[Extracted data Boundary: Start]
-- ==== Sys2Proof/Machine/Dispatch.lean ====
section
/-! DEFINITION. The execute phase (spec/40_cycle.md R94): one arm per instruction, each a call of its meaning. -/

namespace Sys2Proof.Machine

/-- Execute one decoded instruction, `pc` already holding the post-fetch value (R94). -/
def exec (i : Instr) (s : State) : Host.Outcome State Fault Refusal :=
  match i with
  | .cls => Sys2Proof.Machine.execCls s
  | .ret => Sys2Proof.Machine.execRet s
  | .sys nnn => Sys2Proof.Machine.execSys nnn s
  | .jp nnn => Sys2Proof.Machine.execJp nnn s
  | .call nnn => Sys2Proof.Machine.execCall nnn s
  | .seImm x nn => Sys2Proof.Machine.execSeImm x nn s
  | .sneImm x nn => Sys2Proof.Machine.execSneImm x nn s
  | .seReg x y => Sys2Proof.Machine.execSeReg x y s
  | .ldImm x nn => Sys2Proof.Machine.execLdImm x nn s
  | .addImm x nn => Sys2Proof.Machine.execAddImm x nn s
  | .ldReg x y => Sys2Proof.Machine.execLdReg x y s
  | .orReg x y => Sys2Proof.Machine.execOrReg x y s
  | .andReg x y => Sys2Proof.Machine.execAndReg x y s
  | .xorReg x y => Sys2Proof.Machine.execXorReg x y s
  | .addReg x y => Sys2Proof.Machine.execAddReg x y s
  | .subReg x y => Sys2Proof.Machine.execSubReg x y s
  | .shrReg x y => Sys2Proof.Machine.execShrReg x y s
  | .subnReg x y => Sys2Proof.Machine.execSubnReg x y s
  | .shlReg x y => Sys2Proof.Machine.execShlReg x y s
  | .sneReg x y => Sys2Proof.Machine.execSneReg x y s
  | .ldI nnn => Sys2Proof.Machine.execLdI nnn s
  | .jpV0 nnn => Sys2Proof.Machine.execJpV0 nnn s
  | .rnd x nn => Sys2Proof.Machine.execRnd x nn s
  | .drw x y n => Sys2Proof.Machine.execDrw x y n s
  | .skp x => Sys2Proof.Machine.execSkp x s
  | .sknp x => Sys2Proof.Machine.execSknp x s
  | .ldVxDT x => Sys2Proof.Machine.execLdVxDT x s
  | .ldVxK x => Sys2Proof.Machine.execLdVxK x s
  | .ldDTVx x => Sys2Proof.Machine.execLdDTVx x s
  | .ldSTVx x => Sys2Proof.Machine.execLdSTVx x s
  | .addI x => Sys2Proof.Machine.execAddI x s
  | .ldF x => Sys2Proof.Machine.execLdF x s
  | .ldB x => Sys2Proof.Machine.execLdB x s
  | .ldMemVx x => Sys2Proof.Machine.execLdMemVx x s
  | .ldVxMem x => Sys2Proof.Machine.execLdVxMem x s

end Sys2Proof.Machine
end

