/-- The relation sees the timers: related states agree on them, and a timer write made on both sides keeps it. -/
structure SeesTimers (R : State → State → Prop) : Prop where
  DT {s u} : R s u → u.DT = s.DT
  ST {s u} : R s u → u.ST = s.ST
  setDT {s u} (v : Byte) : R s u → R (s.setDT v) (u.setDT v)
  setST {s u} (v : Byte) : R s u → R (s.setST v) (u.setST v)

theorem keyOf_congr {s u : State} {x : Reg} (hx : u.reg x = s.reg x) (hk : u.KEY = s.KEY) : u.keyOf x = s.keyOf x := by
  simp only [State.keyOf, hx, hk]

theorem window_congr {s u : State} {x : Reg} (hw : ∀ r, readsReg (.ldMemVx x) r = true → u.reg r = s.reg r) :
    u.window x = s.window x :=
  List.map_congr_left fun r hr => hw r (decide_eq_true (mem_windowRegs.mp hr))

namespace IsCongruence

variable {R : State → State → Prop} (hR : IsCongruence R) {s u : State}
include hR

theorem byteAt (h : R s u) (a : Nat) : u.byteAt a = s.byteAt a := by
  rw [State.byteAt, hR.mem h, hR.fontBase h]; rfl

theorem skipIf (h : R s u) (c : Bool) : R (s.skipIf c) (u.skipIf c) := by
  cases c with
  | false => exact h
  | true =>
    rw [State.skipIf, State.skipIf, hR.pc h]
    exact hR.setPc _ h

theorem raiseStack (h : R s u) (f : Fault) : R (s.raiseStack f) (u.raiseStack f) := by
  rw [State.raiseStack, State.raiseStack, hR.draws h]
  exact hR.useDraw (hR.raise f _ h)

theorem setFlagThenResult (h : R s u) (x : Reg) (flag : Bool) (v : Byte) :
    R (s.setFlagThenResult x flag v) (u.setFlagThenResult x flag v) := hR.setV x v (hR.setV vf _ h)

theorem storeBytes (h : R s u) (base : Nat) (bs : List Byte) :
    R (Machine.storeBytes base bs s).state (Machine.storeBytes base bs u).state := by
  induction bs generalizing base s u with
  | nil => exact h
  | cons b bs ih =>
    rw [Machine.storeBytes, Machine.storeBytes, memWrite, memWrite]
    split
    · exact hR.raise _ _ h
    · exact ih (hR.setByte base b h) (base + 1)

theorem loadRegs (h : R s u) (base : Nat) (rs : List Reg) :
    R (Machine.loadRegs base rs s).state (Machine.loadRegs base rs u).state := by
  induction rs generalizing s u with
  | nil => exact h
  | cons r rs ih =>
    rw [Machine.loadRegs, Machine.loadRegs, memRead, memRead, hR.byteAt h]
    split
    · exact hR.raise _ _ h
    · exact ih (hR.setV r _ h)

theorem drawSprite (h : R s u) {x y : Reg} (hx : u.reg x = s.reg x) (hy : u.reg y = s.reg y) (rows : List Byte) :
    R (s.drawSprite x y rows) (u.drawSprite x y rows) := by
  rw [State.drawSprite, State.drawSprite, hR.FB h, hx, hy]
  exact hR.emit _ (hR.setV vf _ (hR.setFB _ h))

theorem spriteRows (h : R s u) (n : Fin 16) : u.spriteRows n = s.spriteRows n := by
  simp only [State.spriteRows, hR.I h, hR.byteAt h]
[Extracted data Boundary: End]
# Problem statement
Word for word, copy out all of the data shown above.

# Answer below
-- ==== Sys2Proof/Machine/Dispatch.lean ====
section
/-! DEFINITION. The execute phase (spec/40_cycle.md R94): one arm per instruction, each a call of its meaning. -/

namespace Sys2Proof.Machine

/-- Execute one decoded instruction, `pc` already holding the post-fetch value (R94). -/
def exec (i : Instr) (s : State) : Host.Outcome State Fault Refusal :=
  match i with
  | .cls => Sys2Proof.Machine.execCls s
  | .ret => Sys2Proof.Machine.execRet s
  | .sys nnn => Sys2Proof.Machine.execSys nnn s
  | .jp nnn => Sys2Proof.Machine.execJp nnn s
  | .call nnn => Sys2Proof.Machine.execCall nnn s
  | .seImm x nn => Sys2Proof.Machine.execSeImm x nn s
  | .sneImm x nn => Sys2Proof.Machine.execSneImm x nn s
  | .seReg x y => Sys2Proof.Machine.execSeReg x y s
  | .ldImm x nn => Sys2Proof.Machine.execLdImm x nn s
  | .addImm x nn => Sys2Proof.Machine.execAddImm x nn s
  | .ldReg x y => Sys2Proof.Machine.execLdReg x y s
  | .orReg x y => Sys2Proof.Machine.execOrReg x y s
  | .andReg x y => Sys2Proof.Machine.execAndReg x y s
  | .xorReg x y => Sys2Proof.Machine.execXorReg x y s
  | .addReg x y => Sys2Proof.Machine.execAddReg x y s
  | .subReg x y => Sys2Proof.Machine.execSubReg x y s
  | .shrReg x y => Sys2Proof.Machine.execShrReg x y s
  | .subnReg x y => Sys2Proof.Machine.execSubnReg x y s
  | .shlReg x y => Sys2Proof.Machine.execShlReg x y s
  | .sneReg x y => Sys2Proof.Machine.execSneReg x y s
  | .ldI nnn => Sys2Proof.Machine.execLdI nnn s
  | .jpV0 nnn => Sys2Proof.Machine.execJpV0 nnn s
  | .rnd x nn => Sys2Proof.Machine.execRnd x nn s
  | .drw x y n => Sys2Proof.Machine.execDrw x y n s
  | .skp x => Sys2Proof.Machine.execSkp x s
  | .sknp x => Sys2Proof.Machine.execSknp x s
  | .ldVxDT x => Sys2Proof.Machine.execLdVxDT x s
  | .ldVxK x => Sys2Proof.Machine.execLdVxK x s
  | .ldDTVx x => Sys2Proof.Machine.execLdDTVx x s
  | .ldSTVx x => Sys2Proof.Machine.execLdSTVx x s
  | .addI x => Sys2Proof.Machine.execAddI x s
  | .ldF x => Sys2Proof.Machine.execLdF x s
  | .ldB x => Sys2Proof.Machine.execLdB x s
  | .ldMemVx x => Sys2Proof.Machine.execLdMemVx x s
  | .ldVxMem x => Sys2Proof.Machine.execLdVxMem x s

end Sys2Proof.Machine
end

/-- The relation sees the timers: related states agree on them, and a timer write made on both sides keeps it. -/
structure SeesTimers (R : State → State → Prop) : Prop where
  DT {s u} : R s u → u.DT = s.DT
  ST {s u} : R s u → u.ST = s.ST
  setDT {s u} (v : Byte) : R s u → R (s.setDT v) (u.setDT v)
  setST {s u} (v : Byte) : R s u → R (s.setST v) (u.setST v)

theorem keyOf_congr {s u : State} {x : Reg} (hx : u.reg x = s.reg x) (hk : u.KEY = s.KEY) : u.keyOf x = s.keyOf x := by
  simp only [State.keyOf, hx, hk]

theorem window_congr {s u : State} {x : Reg} (hw : ∀ r, readsReg (.ldMemVx x) r = true → u.reg r = s.reg r) :
    u.window x = s.window x :=
  List.map_congr_left fun r hr => hw r (decide_eq_true (mem_windowRegs.mp hr))

namespace IsCongruence

variable {R : State → State → Prop} (hR : IsCongruence R) {s u : State}
include hR

theorem byteAt (h : R s u) (a : Nat) : u.byteAt a = s.byteAt a := by
  rw [State.byteAt, hR.mem h, hR.fontBase h]; rfl

theorem skipIf (h : R s u) (c : Bool) : R (s.skipIf c) (u.skipIf c) := by
  cases c with
  | false => exact h
  | true =>
    rw [State.skipIf, State.skipIf, hR.pc h]
    exact hR.setPc _ h

theorem raiseStack (h : R s u) (f : Fault) : R (s.raiseStack f) (u.raiseStack f) := by
  rw [State.raiseStack, State.raiseStack, hR.draws h]
  exact hR.useDraw (hR.raise f _ h)

theorem setFlagThenResult (h : R s u) (x : Reg) (flag : Bool) (v : Byte) :
    R (s.setFlagThenResult x flag v) (u.setFlagThenResult x flag v) := hR.setV x v (hR.setV vf _ h)

theorem storeBytes (h : R s u) (base : Nat) (bs : List Byte) :
    R (Machine.storeBytes base bs s).state (Machine.storeBytes base bs u).state := by
  induction bs generalizing base s u with
  | nil => exact h
  | cons b bs ih =>
    rw [Machine.storeBytes, Machine.storeBytes, memWrite, memWrite]
    split
    · exact hR.raise _ _ h
    · exact ih (hR.setByte base b h) (base + 1)

theorem loadRegs (h : R s u) (base : Nat) (rs : List Reg) :
    R (Machine.loadRegs base rs s).state (Machine.loadRegs base rs u).state := by
  induction rs generalizing s u with
  | nil => exact h
  | cons r rs ih =>
    rw [Machine.loadRegs, Machine.loadRegs, memRead, memRead, hR.byteAt h]
    split
    · exact hR.raise _ _ h
    · exact ih (hR.setV r _ h)

theorem drawSprite (h : R s u) {x y : Reg} (hx : u.reg x = s.reg x) (hy : u.reg y = s.reg y) (rows : List Byte) :
    R (s.drawSprite x y rows) (u.drawSprite x y rows) := by
  rw [State.drawSprite, State.drawSprite, hR.FB h, hx, hy]
  exact hR.emit _ (hR.setV vf _ (hR.setFB _ h))

theorem spriteRows (h : R s u) (n : Fin 16) : u.spriteRows n = s.spriteRows n := by
  simp only [State.spriteRows, hR.I h, hR.byteAt h]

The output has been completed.